[Saved data entries]
@[simp] theorem State.disarmAll_member (s : State) : (s.disarmAll).member = s.member := rfl
@[simp] theorem State.disarmAll_reg (s : State) : (s.disarmAll).reg = s.reg := rfl
@[simp] theorem State.disarmAll_due (s : State) : (s.disarmAll).due = s.due := rfl
@[simp] theorem State.disarmAll_pba (s : State) : (s.disarmAll).pba = s.pba := rfl
@[simp] theorem State.disarmAll_tt (s : State) : (s.disarmAll).tt = { s.tt with armed := 0 } := rfl
@[simp] theorem State.disarmAll_tim (s : State) : (s.disarmAll).tim = s.tim := rfl
@[simp] theorem State.disarmAll_mcr (s : State) : (s.disarmAll).mcr = s.mcr := rfl
@[simp] theorem State.disarmAll_syn (s : State) : (s.disarmAll).syn = s.syn := rfl
@[simp] theorem State.disarmAll_mix (s : State) : (s.disarmAll).mix = s.mix := rfl
@[simp] theorem State.disarmAll_macA (s : State) : (s.disarmAll).macA = s.macA := rfl
@[simp] theorem State.disarmAll_macB (s : State) : (s.disarmAll).macB = s.macB := rfl
@[simp] theorem State.disarmAll_mdio (s : State) : (s.disarmAll).mdio = s.mdio := rfl
@[simp] theorem State.disarmAll_stx (s : State) : (s.disarmAll).stx = s.stx := rfl
@[simp] theorem State.disarmAll_eng (s : State) : (s.disarmAll).eng = s.eng := rfl
@[simp] theorem State.disarmAll_pool (s : State) : (s.disarmAll).pool = s.pool := rfl
@[simp] theorem State.disarmAll_srx (s : State) : (s.disarmAll).srx = s.srx := rfl
@[simp] theorem State.disarmAll_dpc (s : State) : (s.disarmAll).dpc = s.dpc := rfl
@[simp] theorem State.disarmAll_mbox (s : State) : (s.disarmAll).mbox = s.mbox := rfl
@[simp] theorem State.disarmAll_hrx (s : State) : (s.disarmAll).hrx = s.hrx := rfl
@[simp] theorem State.disarmAll_ring (s : State) : (s.disarmAll).ring = s.ring := rfl
@[simp] theorem State.disarmAll_ftxTurn (s : State) : (s.disarmAll).ftxTurn = s.ftxTurn := rfl
@[simp] theorem State.disarmAll_cmd (s : State) : (s.disarmAll).cmd = s.cmd := rfl
@[simp] theorem State.disarmAll_sap (s : State) : (s.disarmAll).sap = s.sap := rfl
@[simp] theorem State.disarmAll_asrc (s : State) : (s.disarmAll).asrc = s.asrc := rfl
@[simp] theorem State.disarmAll_pwr (s : State) : (s.disarmAll).pwr = s.pwr := rfl
@[simp] theorem State.disarmAll_pair (s : State) : (s.disarmAll).pair = s.pair := rfl
@[simp] theorem State.disarmAll_pmu (s : State) : (s.disarmAll).pmu = s.pmu := rfl
@[simp] theorem State.disarmAll_mgt (s : State) : (s.disarmAll).mgt = s.mgt := rfl
@[simp] theorem State.disarmAll_pci (s : State) : (s.disarmAll).pci = s.pci := rfl
@[simp] theorem State.disarmAll_sst (s : State) : (s.disarmAll).sst = s.sst := rfl
@[simp] theorem State.disarmAll_msixEn (s : State) : (s.disarmAll).msixEn = s.msixEn := rfl
@[simp] theorem State.disarmAll_intDis (s : State) : (s.disarmAll).intDis = s.intDis := rfl
@[simp] theorem State.disarmAll_reply (s : State) : (s.disarmAll).reply = s.reply := rfl
@[simp] theorem State.disarmAll_free (s : State) : (s.disarmAll).free = s.free := rfl
@[simp] theorem State.disarmAll_out (s : State) : (s.disarmAll).out = s.out := rfl
@[simp] theorem State.disarmAll_pending (s : State) : (s.disarmAll).pending = s.pending := rfl
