-- ==== Sys2Proof/Laws/Through.lean ====
section
/-! SUPPORT. Getters and unit states through the operations that every unit calls: each operation leaves alone what lies outside
its footprint, and keeps the stores in canonical form. -/

namespace Sys2Proof.Machine

/-! setStaged -/

theorem State.setStaged_frame (s : State) (a : Nat) (w : Word) : Follows [.staged] s (State.setStaged s a w) :=
  State.setStaged_follows s a w (fun _ k => k) (Follows.refl s)

@[simp] theorem State.setStaged_storesOk {s : State} (a : Nat) (w : Word) (h : StoresOk s) :
    StoresOk (State.setStaged s a w) := (State.setStaged_frame s a w).stores h
@[simp] theorem State.setStaged_rcW (s : State) (a : Nat) (w : Word) (j : Nat) :
    (State.setStaged s a w).rcW j = s.rcW j := (State.setStaged_frame s a w).others.rcW rfl j
@[simp] theorem State.setStaged_event (s : State) (a : Nat) (w : Word) (j : Nat) :
    (State.setStaged s a w).event j = s.event j := (State.setStaged_frame s a w).others.event rfl j
@[simp] theorem State.setStaged_rwW (s : State) (a : Nat) (w : Word) (j : Nat) :
    (State.setStaged s a w).rwW j = s.rwW j := (State.setStaged_frame s a w).others.rwW rfl j
@[simp] theorem State.setStaged_appliedW (s : State) (a : Nat) (w : Word) (j : Nat) :
    (State.setStaged s a w).appliedW j = s.appliedW j := (State.setStaged_frame s a w).others.appliedW rfl j
@[simp] theorem State.setStaged_inForceW (s : State) (a : Nat) (w : Word) (j : Nat) :
    (State.setStaged s a w).inForceW j = s.inForceW j := (State.setStaged_frame s a w).others.inForceW rfl j
@[simp] theorem State.setStaged_counter (s : State) (a : Nat) (w : Word) (j : Nat) :
    (State.setStaged s a w).counter j = s.counter j := (State.setStaged_frame s a w).others.counter rfl j
@[simp] theorem State.setStaged_mboxOf (s : State) (a : Nat) (w : Word) (j : Nat) :
    (State.setStaged s a w).mboxOf j = s.mboxOf j := (State.setStaged_frame s a w).others.mboxOf rfl j
@[simp] theorem State.setStaged_ringOf (s : State) (a : Nat) (w : Word) (j : Nat) :
    (State.setStaged s a w).ringOf j = s.ringOf j := (State.setStaged_frame s a w).others.ringOf rfl j
@[simp] theorem State.setStaged_sapOf (s : State) (a : Nat) (w : Word) (j : Nat) :
    (State.setStaged s a w).sapOf j = s.sapOf j := (State.setStaged_frame s a w).others.sapOf rfl j
@[simp] theorem State.setStaged_engOf (s : State) (a : Nat) (w : Word) (j : Nat) :
    (State.setStaged s a w).engOf j = s.engOf j := (State.setStaged_frame s a w).others.engOf rfl j
@[simp] theorem State.setStaged_juncOf (s : State) (a : Nat) (w : Word) (j : Nat) :
    (State.setStaged s a w).juncOf j = s.juncOf j := (State.setStaged_frame s a w).others.juncOf rfl j
@[simp] theorem State.setStaged_muteOf (s : State) (a : Nat) (w : Word) (j : Nat) :
    (State.setStaged s a w).muteOf j = s.muteOf j := (State.setStaged_frame s a w).others.muteOf rfl j
@[simp] theorem State.setStaged_chOf (s : State) (a : Nat) (w : Word) (j : Nat) :
    (State.setStaged s a w).chOf j = s.chOf j := (State.setStaged_frame s a w).others.chOf rfl j
@[simp] theorem State.setStaged_trkOf (s : State) (a : Nat) (w : Word) (j : Nat) :
    (State.setStaged s a w).trkOf j = s.trkOf j := (State.setStaged_frame s a w).others.trkOf rfl j
@[simp] theorem State.setStaged_stxOf (s : State) (a : Nat) (w : Word) (j : Nat) :
    (State.setStaged s a w).stxOf j = s.stxOf j := (State.setStaged_frame s a w).others.stxOf rfl j
@[simp] theorem State.setStaged_srxOf (s : State) (a : Nat) (w : Word) (j : Nat) :
    (State.setStaged s a w).srxOf j = s.srxOf j := (State.setStaged_frame s a w).others.srxOf rfl j
@[simp] theorem State.setStaged_grpOf (s : State) (a : Nat) (w : Word) (j : Nat) :
    (State.setStaged s a w).grpOf j = s.grpOf j := (State.setStaged_frame s a w).others.grpOf rfl j
@[simp] theorem State.setStaged_dpcOf (s : State) (a : Nat) (w : Word) (j : Nat) :
    (State.setStaged s a w).dpcOf j = s.dpcOf j := (State.setStaged_frame s a w).others.dpcOf rfl j

/-! setApplied -/

theorem State.setApplied_frame (s : State) (a : Nat) (w : Word) : Follows [.applied] s (State.setApplied s a w) :=
  State.setApplied_follows s a w (fun _ k => k) (Follows.refl s)

@[simp] theorem State.setApplied_storesOk {s : State} (a : Nat) (w : Word) (h : StoresOk s) :
    StoresOk (State.setApplied s a w) := (State.setApplied_frame s a w).stores h
@[simp] theorem State.setApplied_rcW (s : State) (a : Nat) (w : Word) (j : Nat) :
    (State.setApplied s a w).rcW j = s.rcW j := (State.setApplied_frame s a w).others.rcW rfl j
@[simp] theorem State.setApplied_event (s : State) (a : Nat) (w : Word) (j : Nat) :
    (State.setApplied s a w).event j = s.event j := (State.setApplied_frame s a w).others.event rfl j
@[simp] theorem State.setApplied_rwW (s : State) (a : Nat) (w : Word) (j : Nat) :
    (State.setApplied s a w).rwW j = s.rwW j := (State.setApplied_frame s a w).others.rwW rfl j
@[simp] theorem State.setApplied_stagedW (s : State) (a : Nat) (w : Word) (j : Nat) :
    (State.setApplied s a w).stagedW j = s.stagedW j := (State.setApplied_frame s a w).others.stagedW rfl j
@[simp] theorem State.setApplied_inForceW (s : State) (a : Nat) (w : Word) (j : Nat) :
    (State.setApplied s a w).inForceW j = s.inForceW j := (State.setApplied_frame s a w).others.inForceW rfl j
@[simp] theorem State.setApplied_counter (s : State) (a : Nat) (w : Word) (j : Nat) :
    (State.setApplied s a w).counter j = s.counter j := (State.setApplied_frame s a w).others.counter rfl j
@[simp] theorem State.setApplied_mboxOf (s : State) (a : Nat) (w : Word) (j : Nat) :
    (State.setApplied s a w).mboxOf j = s.mboxOf j := (State.setApplied_frame s a w).others.mboxOf rfl j
@[simp] theorem State.setApplied_ringOf (s : State) (a : Nat) (w : Word) (j : Nat) :
    (State.setApplied s a w).ringOf j = s.ringOf j := (State.setApplied_frame s a w).others.ringOf rfl j
@[simp] theorem State.setApplied_sapOf (s : State) (a : Nat) (w : Word) (j : Nat) :
    (State.setApplied s a w).sapOf j = s.sapOf j := (State.setApplied_frame s a w).others.sapOf rfl j
@[simp] theorem State.setApplied_engOf (s : State) (a : Nat) (w : Word) (j : Nat) :
    (State.setApplied s a w).engOf j = s.engOf j := (State.setApplied_frame s a w).others.engOf rfl j
@[simp] theorem State.setApplied_juncOf (s : State) (a : Nat) (w : Word) (j : Nat) :
    (State.setApplied s a w).juncOf j = s.juncOf j := (State.setApplied_frame s a w).others.juncOf rfl j
@[simp] theorem State.setApplied_muteOf (s : State) (a : Nat) (w : Word) (j : Nat) :
    (State.setApplied s a w).muteOf j = s.muteOf j := (State.setApplied_frame s a w).others.muteOf rfl j
@[simp] theorem State.setApplied_chOf (s : State) (a : Nat) (w : Word) (j : Nat) :
    (State.setApplied s a w).chOf j = s.chOf j := (State.setApplied_frame s a w).others.chOf rfl j
@[simp] theorem State.setApplied_trkOf (s : State) (a : Nat) (w : Word) (j : Nat) :
    (State.setApplied s a w).trkOf j = s.trkOf j := (State.setApplied_frame s a w).others.trkOf rfl j
@[simp] theorem State.setApplied_stxOf (s : State) (a : Nat) (w : Word) (j : Nat) :
    (State.setApplied s a w).stxOf j = s.stxOf j := (State.setApplied_frame s a w).others.stxOf rfl j
@[simp] theorem State.setApplied_srxOf (s : State) (a : Nat) (w : Word) (j : Nat) :
    (State.setApplied s a w).srxOf j = s.srxOf j := (State.setApplied_frame s a w).others.srxOf rfl j
@[simp] theorem State.setApplied_grpOf (s : State) (a : Nat) (w : Word) (j : Nat) :
    (State.setApplied s a w).grpOf j = s.grpOf j := (State.setApplied_frame s a w).others.grpOf rfl j
@[simp] theorem State.setApplied_dpcOf (s : State) (a : Nat) (w : Word) (j : Nat) :
    (State.setApplied s a w).dpcOf j = s.dpcOf j := (State.setApplied_frame s a w).others.dpcOf rfl j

* YOUR GOAL *
Give an exact reproduction of the lines from the one with "(State.setApplied s a w).trkOf" to the final line of the entries, including both.

* OUTPUT BELOW *
    (State.setApplied s a w).trkOf j = s.trkOf j := (State.setApplied_frame s a w).others.trkOf rfl j
@[simp] theorem State.setApplied_stxOf (s : State) (a : Nat) (w : Word) (j : Nat) :
    (State.setApplied s a w).stxOf j = s.stxOf j := (State.setApplied_frame s a w).others.stxOf rfl j
@[simp] theorem State.setApplied_srxOf (s : State) (a : Nat) (w : Word) (j : Nat) :
    (State.setApplied s a w).srxOf j = s.srxOf j := (State.setApplied_frame s a w).others.srxOf rfl j
@[simp] theorem State.setApplied_grpOf (s : State) (a : Nat) (w : Word) (j : Nat) :
    (State.setApplied s a w).grpOf j = s.grpOf j := (State.setApplied_frame s a w).others.grpOf rfl j
@[simp] theorem State.setApplied_dpcOf (s : State) (a : Nat) (w : Word) (j : Nat) :
    (State.setApplied s a w).dpcOf j = s.dpcOf j := (State.setApplied_frame s a w).others.dpcOf rfl j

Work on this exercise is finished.